New York State, which includes antigen tests in their count, has said that the new case count in New York City has climbed above 1,800 on some days over the last two weeks. The city’s daily count hasn’t surpassed 1,500 this month.

So far, officials have provided only the faintest description about what they have learned about what locations or activities are driving current transmission.

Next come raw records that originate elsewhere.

/-- Why the machine stops with a fault. -/
inductive Fault where
  /-- The model's own: no meaning raises it (every stop of the spec is a state or a status, see INVENTORY.md, Faults). Safe. -/
  | stuck
  deriving DecidableEq, Repr

/-- Why a command is refused. -/
inductive Refusal where
  /-- A command of the table that has no meaning yet; raised by the dispatcher only. Safe. -/
  | notModelled (mnemonic : String)
  deriving DecidableEq, Repr

/-- A deadline in the model's own physical time (ticks of 2.5 ns since PON), or no interval running. -/
abbrev Timer := Option Nat

/-! ## What is fixed per unit -/

/-- The order code and the identity of the unit (00 R1, R2; 05 R189), its address straps (09 R323) and its -F ports. -/
structure UnitInfo where
  tw2 : Bool
  orbit : Bool
  serno : DWord
  hwMajor : Byte
  hwMinor : Byte
  straps : BitVec 3
  deriving DecidableEq, Repr

/-! ## The Headstock (02 section 6, 08, 09) -/

/-- One entry of a channel's duplicate table (08 R296). -/
structure DupEntry where
  seq : Byte
  chk : Word
  complete : Bool
  status : Nat
  snap : Word
  n : Nat
  data : List Byte
  deriving DecidableEq, Repr

/-- A receive cell of ALERT or FAULT (02 R76 to R78): whether valid refreshes arrive, and what the last one carried. -/
structure LevelCell where
  alive : Bool
  level : Bool
  linkRdy : Bool
  deriving DecidableEq, Repr

/-- Where an HSP frame stands (08 R276): the payload phase, the wait bytes after the request's last byte, the response data,
or nothing more to drive. -/
inductive HspPhase where
  | payload | waiting | data | over
  deriving DecidableEq, Repr

/-- How a request went out (02 R56, 08 R292). -/
inductive Disp where
  | execute | replay | abandon
  deriving DecidableEq, Repr

/-- The HSP frame in progress. -/
structure HspFrame where
  op : HspOp
  fr : Frame
  hcrc : Word
  phase : HspPhase
  deriving DecidableEq, Repr

/-- A request the Headstock has outstanding (02 section 7): its command stream and LSEQ, its disposition, the segments that have
checked good (number, MORE, body), how many of them it has passed on in order (02 R67), and the segments it has asked for again, one
entry per NAK_H (02 R68, R69). -/
structure OutReq where
  cstr : Nat
  lseq : Half
  disp : Disp
  parts : List (Nat × Bool × List Byte)
  passed : Nat
  naks : List Nat
  deriving DecidableEq, Repr

/-- What a management bus transaction is waiting for (09): nothing, the wake stretch at the command byte, or the response. -/
inductive MbPhase where
  | idle | stretch | response
  deriving DecidableEq, Repr

/-- What a controller-mode push is doing (09 section 8). -/
inductive PushPhase where
  | idle | fetching | ready | backoff | poll
  deriving DecidableEq, Repr

/-- The management bus block beside its page (09): the transaction and what it waits for, whether it has found the field side ready
(02 R82), the request outstanding, the push in progress with its record, what the last transaction drove (its data and PEC bytes, or the
bytes of a push) and whether it was acknowledged; the end of the stretch that an analogue cell times (R333, R348), that of a backoff or
poll interval (R356, R360), and the clock pulses with which the block freed the bus before its STOP (R352). -/
structure MbState where
  phase : MbPhase
  txn : Option MbTxn
  found : Bool
  out : Option OutReq
  push : PushPhase
  pushRec : List Byte
  drive : List Byte
  acked : Bool
  cellT : Timer
  pushT : Timer
  freed : Option Nat
  deriving DecidableEq, Repr

/-- What came over the F2H lane for a request: the body of a good response, one that did not check good, or a NAK_F. -/
inductive LateRes where
  | body (b : List Byte) | bad | nak
  deriving DecidableEq, Repr

/-- What stands in the receive buffer and no transaction of its port has clocked out yet (01 R22, 03 R91, R92): the port, the request it
names, and the result. -/
structure LateRsp where
  mb : Bool
  cstr : Nat
  lseq : Half
  res : LateRes
  deriving DecidableEq, Repr

/-- A byte that the Headstock drives on the HSP, on four lanes where `quad` (08 R272, R273, R276, R283). -/
structure Driven where
  quad : Bool
  byte : Byte
  deriving DecidableEq, Repr

/-- The Headstock: it changes only inside a transaction or by a reset (01 R22). `dup` is newest first; `drive` are the bytes
driven in the current frame, HACK first (08 R276). -/
structure Head where
  powered : Bool
  regs : SMap Word
  mbAddr : BitVec 3
  lseq : Vector Half 10
  dup : Vector (List DupEntry) 8
  alert : LevelCell
  fault : LevelCell
  wake : Bool
  frame : Option HspFrame
  drive : List Driven
  out : Option OutReq
  mb : MbState
  deriving DecidableEq, Repr

/-! ## Messages on the lanes (02 section 3) -/

/-- A message on the H2F lane (02 R54, R55); `ins` is true for a NAK_H that goes out inside a REQ_HSP (R48). -/
inductive H2F where
  | reqHsp (cstr : Nat) (lseq : Half) (op : HspOp) (fr : Frame) (chk : Word) (disp : Disp)
  | reqMb (cstr : Nat) (lseq : Half) (cmd : Byte) (data : List Byte) (disp : Disp)
  | nakH (cstr : Nat) (lseq : Half) (seg : Nat) (reason : Nat) (ins : Bool)
  deriving DecidableEq, Repr

/-- A message on the F2H lane: a segment of a response (02 R66), or a NAK_F; `hdr` is false for a NAK_F whose referenced header
was unreadable (02 R63). -/
inductive F2H where
  | seg (mb : Bool) (cstr : Nat) (lseq : Half) (segNo : Nat) (more : Bool) (retx : Bool) (body : List Byte)
  | nakF (hdr : Bool) (cstr : Nat) (lseqRef : Half) (reason : Nat)
  deriving DecidableEq, Repr

/-- An H2F message half received at the field side (02 R62): none, one, or one already discarded. -/
inductive OpenMsg where
  | none | open | discarded
  deriving DecidableEq, Repr

/-- A response the field side keeps for its command stream (02 R70). -/
structure Retained where
  mb : Bool
  lseq : Half
  seq : Byte
  chk : Word
  status : Nat
  snap : Word
  data : List Byte
  deriving DecidableEq, Repr

/-- A response being sent segment by segment, with the stream whose QUOTA is its share of the lane, and its credit (02 R85). -/
structure PendRsp where
  mb : Bool
  cstr : Nat
  lseq : Half
  stream : Nat
  urgent : Bool
  credit : Int
  body : List Byte
  next : Nat
  deriving DecidableEq, Repr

About 10 percent of cases of late seem to originate with travel outside of New York, the mayor has said. Another 5 to 10 percent of cases have been linked through contact tracing “back to gatherings or small events,” said Dr. Ted Long, a senior official with New York City’s Test and Trace program, adding that contact tracing has not turned up any “superspreader events” of late.

Another 5 or so percent are linked to nursing homes and other group homes, said Dr. Jay Varma, a senior adviser to the mayor.

But officials say they have little sense of where most other infections originated.

The percentage of cases that contact tracers cannot link to a particular event or place has been increasing as the numbers get worse, officials say.

There is hardly unanimity from outside experts about how to respond to the spread, although most agree it’s time for action.

“We need to be ahead of the curve and not be quite so slow in acting on our information,” said Dr. Jessica Justman, an epidemiology professor at the Mailman School of Public Health at Columbia University.

In interviews, epidemiologists proposed a range of options the city should be considering, from shutting down gyms and tightening up quarantines for travelers to more comprehensive public health advice that went beyond exhortations to wear masks and wash hands.

Denis Nash, a former health department official and professor of epidemiology at the City University of New York’s School of Public Health, said that it was time for the public health advice to grow more nuanced.

“I’ve been struck by the lack of harm-reduction language,” he said.

Another epidemiologist, Kitaw Demissie, who is dean of the School of Public Health at SUNY Downstate Medical Center, in Brooklyn, said that many infections seemed tied to small group gatherings of friends and family — and that reducing transmission required finding ways to convince people to wear masks indoors more often.

“Changing behavior is very, very challenging,” he said, but added that public health officials could be offering more nuanced advice. If people were going to gather for Thanksgiving, for instance, there was no need to eat together at the table — why not encourage them to spread out around the kitchen and living room?

“I’m shocked that City Hall seems to have learned so little from what happened in March,” said James Krellenstein, an H.I.V. activist and member of the Covid-19 working group who helped organize the Working Group-New York letters. “We don’t have time in an epidemic to dither.”